Поросёнка выбрали сразу. В отличие от своих собратьев, он сидел возле ног мордовки и, казалось, насмешливо посматривал на мешки, из которых сам не так давно был извлечён. Поросёнок взял своим задором и какой-то совсем не поросячьей вежливостью. Когда его передавали из рук в руки, он всего один раз настороженно хрюкнул, но с телеги глянул ещё приветливее, и видно было, что новые хозяева понравились ему больше прежних. Самое же странное в поросёнке было то, что он уже имел кличку, на которую живо откликался.
Довольные покупкой, неспешно ехали по базару. Вид у обоих был по-хозяйски гордый. Ребёнок спал. Поросёнок сосал новому хозяину палец и повиливал хвостом.

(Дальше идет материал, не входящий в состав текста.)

-- ==== Sys2Proof/Machine/Flacon.lean ====
section
/-! DEFINITION. What the Flacon layer holds, byte for byte (R375 to R378, R435): save images, copy records and images with their CRC-64, shadow regions, and
the segments of a whole-device checkpoint with their digests (R394). -/

namespace Sys2Proof.Machine

/-- The bytes of a word, lowest first. -/
def wordBytes (w : Word) : List Byte := (List.range 8).map fun i => w.extractLsb' (8 * i) 8
/-- The bytes of words in order. -/
def wordsBytes (ws : List Word) : List Byte := ws.flatMap wordBytes
/-- A list brought to a length with zeros. -/
def padTo (n : Nat) (bs : List Byte) : List Byte := bs ++ List.replicate (n - bs.length) 0

/-! ### The save image (R435) -/

/-- The meta word of a register. -/
def metaWord (m : Reg Unit) : Word :=
  let fe := match m.fe with
    | .full => 0
    | .empty => 1
    | .faulted => 2
  w64 (m.lab.h.toNat + m.lab.sp.toNat * 2 ^ 24 + fe * 2 ^ 36 + m.det.toNat * 2 ^ 38)

/-- The value slot of a word register: the producing instruction's address when it is faulted. -/
def slotWord (r : Reg Word) : Word := if r.fe = .faulted then r.prod else r.val

/-- The 32 bits of a tile's element in a save image. DESIGN CHOICE (log 85): the spec lays out no element of a k register's 1,024 bytes; a plain element
stands as its bits, and an exact value (R212) as sign, kind, exponent and mantissa. -/
def elemImage : Elem → Nat
  | .raw b => b.toNat
  | .val (.zero n) => (if n then 2 ^ 31 else 0)
  | .val (.fin n m x) =>
    let e := x + m.log2
    let f := if m.log2 ≤ 3 then m * 2 ^ (3 - m.log2) else m / 2 ^ (m.log2 - 3)
    (if n then 2 ^ 31 else 0) + 2 ^ 29 + (e + 256).toNat % 512 * 8 + f % 8
  | .val (.inf n) => (if n then 2 ^ 31 else 0) + 2 ^ 30
  | .val .nan => 2 ^ 30 + 2 ^ 29

/-- The value slot of a v register. -/
def vecSlot (r : Reg (BitVec 512)) : List Byte :=
  if r.fe = .faulted then padTo 64 (wordBytes r.prod) else (List.range 64).map fun i => r.val.extractLsb' (8 * i) 8
/-- The value slot of a k register. -/
def tileSlot (r : Reg (List Elem)) : List Byte :=
  padTo 1024 (if r.fe = .faulted then wordBytes r.prod
    else (r.val.take 256).flatMap fun x => (List.range 4).map fun i => BitVec.ofNat 8 (elemImage x / 256 ^ i))

/-- The four words of a loop stack level. -/
def levelWords (l : Option Level) : List Word :=
  match l with
  | none => [0, 0, 0, 0]
  | some l => [l.start, l.stop, w64 l.p, w64 (l.max % 2 ^ 32 + (if l.cond then 2 ^ 32 else 0) + l.c.toNat * 2 ^ 33 + (if l.wc then 2 ^ 39 else 0)
      + l.pl.toNat * 2 ^ 40 + 2 ^ 42)]

/-- A trap bank's words. -/
def Bank.words (b : Bank) : List Word := [b.tvec, b.tcause, b.tpc, b.tval]

/-- A context's save image in a mode, with the placement number and the TSC of the save. -/
def saveBytes (m : CtxMode) (a : Arch) (plc tsc : Word) : List Byte :=
  let nv := allotment m .v
  let nk := allotment m .k
  wordsBytes ([a.pc, statusOf a, if a.sig.isSome then 1 else 0, a.sig.getD 0, plc, tsc, 0, 0] ++ a.sup.words ++ a.mon.words
    ++ [a.space, a.view, a.lninfo, a.ggr, a.htbase, a.param, a.cpsrc, a.cpdst, a.cpshape, a.cpstr0, a.cpstr1, a.cpbar, a.cpfollow, a.slotinit,
        a.shadowiv, a.part]
    ++ (List.range 16).map (tcfg a)
    ++ (List.range 4).flatMap (fun i => levelWords a.loops.reverse[i]?)
    ++ (List.range 32).map (fun n => slotWord (a.gr n)) ++ (List.range 32).map (fun n => metaWord (a.gr n).meta)
    ++ (List.range 8).map (fun n => slotWord (a.xr n)) ++ (List.range 8).map (fun n => metaWord (a.xr n).meta)
    ++ (List.range 8).map (fun n => slotWord (a.qr n)) ++ (List.range 8).map fun n => metaWord (a.qr n).meta)
  ++ padTo 512 (wordsBytes ((List.range nv).map fun n => metaWord (a.vr n).meta))
  ++ padTo 256 (wordsBytes ((List.range nk).map fun n => metaWord (a.kr n).meta))
  ++ (List.range nv).flatMap (fun n => vecSlot (a.vr n)) ++ (List.range nk).flatMap fun n => tileSlot (a.kr n)

/-- The bytes of a context's save area in a mode (R435). -/
def Saved.bytes (v : Saved) (m : CtxMode) : List Byte := saveBytes m v.arch v.strand.plc v.tsc

/-! ### Images (R377, R378) -/

/-- The ten words of a copy record. -/
def CopyRec.words (r : CopyRec) : List Word :=
  (List.range 7).map (fun i => r.snap.getD i 0)
  ++ [w64 (r.slot % 64 + r.gen.toNat * 2 ^ 6 + r.done % 2 ^ 32 * 2 ^ 8 + (if r.multi then r.mask.toNat * 2 ^ 40 else 0)),
      (r.bar.getD (0, 0)).1, (r.bar.getD (0, 0)).2]

namespace Image

/-- Its body: the save image, and the copy records. -/
def body (i : Image) : List Byte := saveBytes i.mode i.arch i.strand.plc i.tsc ++ wordsBytes (i.copies.flatMap CopyRec.words)

/-- The mode field of a header. -/
def modeCode (i : Image) : Nat :=
  match i.mode with
  | .m16 => 0
  | .m8 => 1
  | .m4 => 2

/-- Words 0 to 6 of the header of context `c`'s image. -/
def header (i : Image) (c : Nat) : List Word :=
  [w64 i.seq, w64 (c % 16 + c / 16 * 2 ^ 4 + i.modeCode * 2 ^ 14 + i.copies.length * 2 ^ 16), i.tsc, w64 (fld i.rpc 0 57), w64 i.body.length, i.strand.plc, 0]

end Image

/-- One byte enters a CRC-64 of the ECMA-182 polynomial. DESIGN CHOICE (log 85): the most significant bit first. -/
def crcByte (c : Word) (b : Byte) : Word :=
  (List.range 8).foldl (fun (c : Word) _ => if c.getLsbD 63 then (c <<< 1) ^^^ 0x42F0E1EBA9EA3693 else c <<< 1) (c ^^^ (b.setWidth 64 <<< 56))
/-- The CRC-64 of R377: initial value and final XOR all ones. -/
def crc64 (bs : List Byte) : Word := ~~~(bs.foldl crcByte (BitVec.allOnes 64))

namespace Image

/-- The CRC of word 7. -/
def crcOf (i : Image) (c : Nat) : Word := crc64 (wordsBytes (i.header c) ++ i.body)
/-- The image as it is written: with its CRC. -/
def sealed (i : Image) (c : Nat) : Image := { i with crc := i.crcOf c }
/-- The bytes of the slot. -/
def slotBytes (i : Image) (c : Nat) : List Byte := wordsBytes (i.header c ++ [i.crc]) ++ i.body
/-- A slot is valid (R386): not empty, its CRC matches, and every unit of it can be corrected. -/
def ok (i : Image) (c : Nat) : Bool := i.valid && i.seq != 0 && i.crc == i.crcOf c

end Image

/-! ### Regions and segments (R375, R394) -/

/-- The bytes of a context area in 16-, 8- or 4-context mode (R332). -/
def areaSize (m : CtxMode) : Nat := 24576 * 16 / m.contexts

/-- An image slot region of a cell: one area for each context. -/
def slotRegion (images : Nat → Option Image) (m : CtxMode) (n : Nat) : List Byte :=
  (List.range m.contexts).flatMap fun i => padTo (areaSize m) ((images (16 * n + i)).elim [] fun x => x.slotBytes (16 * n + i))

/-- A shadow region: the copies of the lines of 17 banks, then their records. -/
def shadowRegion (t : Tab Shadow) : List Byte :=
  (List.range 17408).flatMap (fun l => (List.range 64).map fun i => ((Tab.get? t l).elim 0 fun x => x.data).extractLsb' (8 * i) 8)
  ++ (List.range 17408).flatMap fun l => wordBytes ((Tab.get? t l).elim 0 fun x => w64 (x.stamp.toNat + x.fe.toNat * 2 ^ 32))

namespace Checkpoint

/-- The bytes of a cell's scratchpad and of its full/empty bits. -/
def spad (k : Checkpoint) (n : Nat) : List Byte :=
  (List.range 0x100000).map (fun o => Memory.read k.mem (spadAddr n o)) ++ (List.range 0x4000).map fun o => Memory.read k.mem ((feAt (spadAddr n (64 * o))).1)

/-- The Flacon regions of a column: of each cell the image slots A and B and the shadow copies X and Y, then the column record. -/
def flacon (k : Checkpoint) (col : Nat) : List Byte :=
  let slots (n : Nat) : List Byte :=
    slotRegion (fun c => (Tab.get k.images c (none, none)).1) (Tab.get k.modes n .m16) n ++ slotRegion (fun c => (Tab.get k.images c (none, none)).2) (Tab.get k.modes n .m16) n
  ((List.range 16).map fun i => 16 * col + i).flatMap (fun n => slots n ++ shadowRegion (Tab.get k.shadows n ([], [])).1 ++ shadowRegion (Tab.get k.shadows n ([], [])).2)
  ++ Config.columnRecord (Tab.get k.logs col []) ((List.range 16).map fun i => Tab.get k.errs (16 * col + i) []) [Tab.get k.quars (2 * col) [], Tab.get k.quars (2 * col + 1) []]

/-- A segment of these bytes. -/
def segment (k : Checkpoint) (kind unit : Nat) (bs : List Byte) : Segment := ⟨kind, unit, 0, bs.length, k.tsc, sha512 bs⟩

/-- The headers of the segments in their order (R393, R394): DRAM, the scratchpads, the Flacon regions, and the end. DESIGN CHOICE (log 86): one segment for the whole
of a unit. -/
def segments (k : Checkpoint) : List Segment :=
  k.segment 1 0 ((List.range Config.dramSize).map (Memory.read k.mem))
  :: (List.range 1024).map (fun n => k.segment 2 n (k.spad n))
  ++ (List.range 64).map (fun col => k.segment 3 col (k.flacon col))
  ++ [k.segment 4 0 []]

end Checkpoint

end Sys2Proof.Machine
end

– Жена одобрит. Она сама из проворных, ей тоже палец в рот не клади, – рассуждал брат и, шутливо пугаясь, выдёргивал палец из поросячьего рта.
Вдруг неизвестно откуда взявшийся вихрь надул пузырём рубахи, закрутил в воздухе пучки сена и базарного сора, взлохматил весь рынок и, подняв к синему небу всё, что не успели схватить, унёсся Бог весть куда, оставив разинутые рты и… матерное слово. Остро запахло солёным огурцом.
– Эх, а ведь надо бы, братуха, того… как полагашь? – хозяин поросёнка с надеждой глянул на брата.
– Оно, конечно бы, и надо, да в церкву-то больно не с руки. А ну как поп дух сивушный учует? Попрёт, небось.
– Не попрёт. Моя баила, он сам с ранья трескат.
Телега в это время поравнялась с красноносой бабой, весело взиравшей на округу:
– Ну что, страннички, с покупкой, что ль?
– Сама вишь!
– Ай да поросёнок!.. Справнай, справнай! Такой не сдохнет, если чово такого не сожрёт по своей проворности.
– Небось, не сожрёт.
– Так её, того, покупку-то, застрыхывать надоть. А то не по-людски. Сдохнет покупка!
– Я те сдохну! Давай, чо у тея есть?
– Медовка, мужики, медовка! Сама мёд качала, сама ставила, сама пробу сымала.
– Давай нам с брательником по кружке.
Баба, тут же замолчав и приосанившись, старательно нацедила в кружки жёлтой браги и дала по огурцу. Братья чокнулись, сдунули воздух на сторону, запрокинули свои бородатые подбородки и, крякнув, как положено, разом захрустели огурцами. Брага была хоть куда. Жаром прошла по нутру и тут же бросилась в голову. Огурец душисто отдавал укропом и смородиной.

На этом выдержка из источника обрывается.